L’industrie du textile a-t-elle changé cinq ans après l’effondrement du Rana Plaza au Bangladesh? Réponse dans #M

Le Rana Plaza est un immeuble dans lequel plus d’un millier de personnes fabricaient des vêtements pour une trentaine de marques comme Primark, Benetton, Zara et Carrefour. Son effondrement le 23 avril 2013 avait fait 1.134 tués et plus de 2.000 blessés, attirant l’attention sur les conditions de travail dans l’industrie textile.

Rapidement après la catastrophe, 200 marques mises sous pression médiatique et citoyenne ont signé avec des organisations syndicales au Bengladesh un accord sur la sécurité des bâtiments. Il s’agissait d’un contrat d’une durée de cinq ans qui englobe un programme d’inspection et de mise aux normes des usines. “Il se termine dans trois semaines et on peut dire aujourd’hui qu’il a eu un impact. Près de 1.600 sont couvertes par ce programme. les inspections ont montré 130.000 problèmes. Cinq ans plus tard, 84% de ces problèmes ont été résolus.  On a donc fait un grand pas en avant dans une période assez courte”, explique Jean-Marc Caudron, porte-parole de AchACT, une association visant à contribuer à l’amélioration des conditions de travail dans des secteurs de l’industrie légère.

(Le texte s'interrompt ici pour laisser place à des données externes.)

-- ==== Sys2Proof/Machine/Ops.lean ====
section
/-! DEFINITION. The named operations over memory cells, registers, tokens, queues and commands; the shell every
instruction word runs in; taking a trap, aborting a job, and returning from a handler. -/

namespace Sys2Proof.Machine

/-! ### Byte stores: a canonical list of the nonzero bytes -/

/-- The byte at an address; an unlisted address reads zero. (DEDUCED, log 4.) -/
def cellGet : List Host.Cell → Nat → Byte
  | [], _ => 0
  | (b, x) :: t, a => if b = a then x else if b < a then cellGet t a else 0

/-- Writes one byte and keeps the form: addresses strictly rising, no listed zero. -/
def cellPut : List Host.Cell → Nat → Byte → List Host.Cell
  | [], a, x => if x = 0 then [] else [(a, x)]
  | (b, y) :: t, a, x =>
    if a < b then (if x = 0 then (b, y) :: t else (a, x) :: (b, y) :: t)
    else if a = b then (if x = 0 then t else (a, x) :: t)
    else (b, y) :: cellPut t a x

/-- Every address of the list exceeds `lo` (where given) and rises, and no byte is zero. -/
def cellsFrom : Option Nat → List Host.Cell → Bool
  | _, [] => true
  | none, (a, x) :: t => decide (x ≠ 0) && cellsFrom (some a) t
  | some lo, (a, x) :: t => decide (lo < a) && decide (x ≠ 0) && cellsFrom (some a) t

/-- The canonical form of a byte store. -/
def cellsWf (m : List Host.Cell) : Bool := cellsFrom none m

/-- `n` bytes from `a` up. -/
def cellGetN (m : List Host.Cell) (a : Nat) : Nat → List Byte
  | 0 => []
  | n + 1 => cellGet m a :: cellGetN m (a + 1) n

/-- Writes bytes from `a` up. -/
def cellPutN (m : List Host.Cell) (a : Nat) : List Byte → List Host.Cell
  | [] => m
  | x :: t => cellPutN (cellPut m a x) (a + 1) t

/-- Little-endian value of bytes (R5). -/
def leNat : List Byte → Nat
  | [] => 0
  | x :: t => x.toNat + 256 * leNat t

/-- The low `n` bytes of a number, least significant first (R5). -/
def leBytes : Nat → Nat → List Byte
  | 0, _ => []
  | n + 1, v => BitVec.ofNat 8 v :: leBytes n (v / 256)

/-- bits(x, hi, lo) as a number (R8). -/
def bitsOf (x : Nat) (hi lo : Nat) : Nat := x / 2 ^ lo % 2 ^ (hi + 1 - lo)

/-- Sign extension of the low `n` bits to 64 (R8). -/
def sext64 (x : Nat) (n : Nat) : Word :=
  if x / 2 ^ (n - 1) % 2 = 1 ∧ 0 < n then BitVec.ofNat 64 (x % 2 ^ n + (2 ^ 64 - 2 ^ n)) else BitVec.ofNat 64 (x % 2 ^ n)

/-! ### Trap causes (R79, R80) -/

def causeIllegal : BitVec 8 := 0x01
def causeMisaligned : BitVec 8 := 0x02
def causeBound : BitVec 8 := 0x03
def causeTranslation : BitVec 8 := 0x04
def causeProtection : BitVec 8 := 0x05
def causeTileOwned : BitVec 8 := 0x06
def causeTableInvalid : BitVec 8 := 0x07
def causeFpPrecise : BitVec 8 := 0x08
def causeScheduleMiss : BitVec 8 := 0x09
def causeAppendPool : BitVec 8 := 0x0A
def causeSluiceStrict : BitVec 8 := 0x0B
def causeMemUe : BitVec 8 := 0x0C
def causeDetForbidden : BitVec 8 := 0x0D
def causeCodebookAsym : BitVec 8 := 0x0E
def causeTableRange : BitVec 8 := 0x0F
def causeSoftware : BitVec 8 := 0x10
def causeDeadlock : BitVec 8 := 0x11
def causeStackLimit : BitVec 8 := 0x12

/-- The rank of a cause (R80): the lower is raised first. -/
def causeRank (c : BitVec 8) : Nat :=
  match c.toNat with
  | 0x01 => 1 | 0x09 => 2 | 0x12 => 3 | 0x0D => 4 | 0x02 => 5 | 0x03 => 6 | 0x04 => 7 | 0x05 => 8 | 0x06 => 9
  | 0x07 => 10 | 0x0E => 11 | 0x0F => 12 | 0x0A => 13 | 0x0C => 14 | 0x08 => 15 | _ => 16

/-! ### Jobs and streams -/

/-- The streams of a job (R2). -/
def Job.stream (j : Job) : StreamId → StreamSt
  | .c => j.c | .l => j.l | .v => j.vs | .m => j.m | .s => j.s

/-- Replaces a stream. -/
def Job.setStream (j : Job) (x : StreamId) (t : StreamSt) : Job :=
  match x with
  | .c => { j with c := t }
  | .l => { j with l := t }
  | .v => { j with vs := t }
  | .m => { j with m := t }
  | .s => { j with s := t }

/-- The slot `n` of the running proofing loop. -/
def Job.slot? (j : Job) (n : Nat) : Option Slot := j.loop.bind fun lp => lp.slots[n]?

/-- The registers a word runs on: a stream's, or a proof slot's C registers; slot 0's are the leader's C (R290). -/
def Job.regs (j : Job) (x : StreamId) (slot : Option Nat) : StreamSt :=
  match slot with
  | none => j.stream x
  | some 0 => j.c
  | some (n + 1) => ((j.slot? (n + 1)).map (·.regs)).getD j.c

/-- Replaces slot `n` of the loop. -/
def Job.setSlot (j : Job) (n : Nat) (t : Slot) : Job :=
  match j.loop with
  | none => j
  | some lp => { j with loop := some { lp with slots := lp.slots.set n t } }

/-- Replaces the registers a word runs on. -/
def Job.setRegs (j : Job) (x : StreamId) (slot : Option Nat) (t : StreamSt) : Job :=
  match slot with
  | none => j.setStream x t
  | some 0 => { j with c := t }
  | some (n + 1) =>
    match j.slot? (n + 1) with
    | none => j
    | some sl => j.setSlot (n + 1) { sl with regs := t }

/-- The core a word runs on: a helper slot's own (R290). -/
def Job.coreOf (j : Job) (slot : Option Nat) : Nat :=
  match slot with
  | none => j.core
  | some n => ((j.slot? n).map (·.core)).getD j.core

/-- Replaces job `n`. -/
def State.setJob (s : State) (n : Nat) (j : Job) : State := { s with jobs := s.jobs.set n j }

/-- Changes job `n`, if it is there. -/
def State.modJob (s : State) (n : Nat) (f : Job → Job) : State :=
  match s.jobs[n]? with
  | some j => s.setJob n (f j)
  | none => s

/-- Changes the registers of a stream or slot of job `n`. -/
def State.modRegs (s : State) (n : Nat) (x : StreamId) (slot : Option Nat) (f : StreamSt → StreamSt) : State :=
  s.modJob n fun j => j.setRegs x slot (f (j.regs x slot))

/-- TICK as a register holds it (R6, R9). -/
def State.tickWord (s : State) : Word := BitVec.ofNat 64 s.tick

/-- Changes core `c`, if there is one of that number. -/
def State.modCore (s : State) (c : Nat) (f : Core → Core) : State :=
  if h : c < 96 then { s with cores := s.cores.set c (f s.cores[c]) } else s

/-- Core `c`; a number of no core gives a core after power-on. -/
def State.core (s : State) (c : Nat) : Core := if h : c < 96 then s.cores[c] else Core.reset

/-- Changes partition `p`, if it is there. -/
def State.modPart (s : State) (p : Nat) (f : Part → Part) : State :=
  match s.parts[p]? with
  | some q => { s with parts := s.parts.set p (f q) }
  | none => s

/-- Changes the launch of sequence number `q` of partition `p`. -/
def State.modLaunch (s : State) (p : Nat) (q : Word) (f : Launch → Launch) : State :=
  s.modPart p fun t => { t with launches := t.launches.map fun l => if l.seq = q then f l else l }

/-- The launch of sequence number `q` of partition `p`. -/
def State.launch? (s : State) (p : Nat) (q : Word) : Option Launch :=
  (s.parts[p]?).bind fun t => t.launches.find? fun l => l.seq = q

/-! ### Scalar registers (R63, R90, R91) -/

/-- A scalar source's value. -/
def StreamSt.src (t : StreamSt) : Src → Word
  | .k i => t.k.get i.toFin
  | .h i => t.h.get i.toFin

/-- Pushes a result onto the history queue (R91). -/
def StreamSt.push (t : StreamSt) (x : Word) : StreamSt :=
  { t with h := #v[x, t.h[0], t.h[1], t.h[2], t.h[3], t.h[4], t.h[5], t.h[6], t.h[7], t.h[8], t.h[9], t.h[10],
      t.h[11], t.h[12], t.h[13], t.h[14]] }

Mais mettre en place un deuxième accord pour continuer à l’amélioration de la situation est absolument nécessaire, insiste AchACT. “Le chiffre de 84% est un bon chiffre car le timing était quand même serré et la tâche était d’une ampleur assez importante. C’est donc extrêmement positif, mais le contrat n’était pas d’arriver à des usines plus sûres, mais à des usines sûres. Et donc à 100% mises aux normes. C’est pour cela qu’il faut un deuxième accord de 2018 à 2021. Aujourd’hui, 140 entreprises ont déjà signé un deuxième accord”,  indique Jean-Marc Caudron. Selon lui, aucune filière du textile n’est en tout cas aujourd’hui à 100% transparente.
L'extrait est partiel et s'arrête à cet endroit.